Chattisgarh High Court

M/S Engineers India Technical Services ... vs Commissioner Of Central Excise & ... on 20 June, 2017

Bench: Thottathil B. Radhakrishnan, P. Sam Koshy

                                                  1



                                                                                        AFR
                         HIGH COURT OF CHHATTISGARH, BILASPUR

                                      Tax Case No. 5 of 2014


             M/s. Engineers India Technical Services, 221, 2 nd Floor Crystal Tower Lodhipara
             Shankar Nagar Road, Raipur, Chhattisgarh.
                                                                               ---- Appellant

                                              Versus

             Commissioner of Central Excise & Service Tax, Raipur, Central Excise Building,
             Dhamtari Road, Tikrapara Raipur, Chhattisgarh.

                                                                             ---- Respondent

         For Appellant/Assessee               : Shri Siddharth Dubey, Advocate.
         For Respondent/Revenue               : Shri Vinay Pandey, Advocate.


                              Hon'ble Shri Thottathil B. Radhakrishnan, Chief Justice
                              Hon'ble Shri P. Sam Koshy, J.

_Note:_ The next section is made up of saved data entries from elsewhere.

/-- Completions, time-outs and the ports complete (21 R390 to R394): the bytes or the old word reach the operation that waits for
them, which goes on; a request that time fails is sent once more on the port of the mask's others that its granule hashes to, where
that is up, or fails; a port that loses lanes retrains, one that goes down gives its requests up in the same way. -/
def Obligations.FabricCompletions : Prop :=
  ∀ (s : State) (q : Req), s.req? q.id = some q →
  (awaits s q = true →
    (∀ a bs, q.kind = .read a bs.length → exec (.readCompletion q.id true bs) s = .next
      ((dropReq s q.id).modEng q.who fun e => { e with got := e.got ++ cellsAt a bs, susp := .none })) ∧
    (∀ tag l, q.kind = .write tag l → exec (.writeCompletion q.id true) s = .next
      ((dropReq s q.id).modEng q.who fun e => { e with
        out := e.out.filter fun c => !l.contains c
        got := if (e.out.filter fun c => !l.contains c) = [] then [] else e.got
        acked := (if tag = 0 then [] else (l.map (·.1)).eraseDups.filter fun a => !e.acked.contains a) ++ e.acked
        susp := .none })) ∧
    (∀ op a v old, q.kind = .atomic op a v → exec (.atomicCompletion q.id true old) s = .next
      ((dropReq s q.id).modEng q.who fun e => { e with got := e.got ++ cellsAt a (leBytes 4 old.toNat), susp := .none })) ∧
    (∀ body a n c y, q.kind = .trailer body a n → q.who = .copy c y.id → s.copy? c y.id = some y →
      exec (.trailerCompletion q.id true) s = .next (retireCore (completeCopy (dropReq s q.id) c y.id) c))) ∧
  (∀ a bs, q.kind = .read a bs.length → awaits s q = false →
    exec (.readCompletion q.id true bs) s = .next (dropReq s q.id)) ∧
  (∀ a n bs, q.kind = .read a n → exec (.readCompletion q.id false bs) s = .next (reqFails s q)) ∧
  (∀ tag l, q.kind = .write tag l → exec (.writeCompletion q.id false) s = .next (reqFails s q)) ∧
  (∀ op a v old, q.kind = .atomic op a v → exec (.atomicCompletion q.id false old) s = .next (reqFails s q)) ∧
  (∀ body a n c i, q.kind = .trailer body a n → q.who = .copy c i → exec (.trailerCompletion q.id false) s = .next (reqFails s q)) ∧
  (∀ p, q.resent = false → otherPort (portsTo s (EngRef.die q.who) q.dev) q.port q.kind.addr = some p → portUp s p = true →
    exec (.fabricRequestTimeout q.id) s = .next { s with
      reqs := s.reqs.map fun x => (if x.id == q.id then { x with port := p, resent := true } else x)
      outbox := s.outbox ++ [.request q.id q.dev p q.kind] }) ∧
  ((q.resent = true ∨ ∀ p, otherPort (portsTo s (EngRef.die q.who) q.dev) q.port q.kind.addr = some p → portUp s p = false) →
    exec (.fabricRequestTimeout q.id) s = .next (reqFails s q)) ∧
  (∀ p n, p < 48 → n < s.ports.getD p 0 → n = 1 ∨ n = 2 →
    exec (.portLaneFailure p n) s = .next { s with ports := setAt s.ports p n }) ∧
  (∀ p, p < 48 → 0 < s.ports.getD p 0 → exec (.portLaneFailure p 0) s =
    .next ((s.reqs.filter fun q => q.port == p).foldl resendOrFail { s with ports := setAt s.ports p 0 })) ∧
  (∀ p n, p < 48 → s.ports.getD p 0 < n → n = 1 ∨ n = 2 ∨ n = 4 →
    exec (.portComeUp p n) s = .next { s with ports := setAt s.ports p n })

Judgment on Board Per Thottathil B. Radhakrishnan, Chief Justice 20/06/2017

1. This appeal under Section 35-G of the Central Excise Act, 1944 stands admitted on the following substantial questions of law:

"(C-1) Whether in view of Article 366 (29A) (b) of the Constitution of India read with Section 66 of the Finance Act 1994 (Prior to 01.07.2012) and Rule 2A(b) of the Service Tax Valuation Rules 2006 both the main contractor and the sub contractor engaged by him are liable to pay service tax on the same service?
(C-2) Whether invocation of extended period of limitation under Section 73 of the Finance Act 1994 is justifiable in the facts and circumstances of the case without recording any finding regarding collusion and suppression with an intention to evade payment of duty?

2. We have heard learned counsel for the Appellant/Assessee and the learned counsel for the Respondent-Department. The matter relates to service tax under the Finance Act, 1994. The years of assessment are 2005-2006, 2006-2007 and 2007-2008.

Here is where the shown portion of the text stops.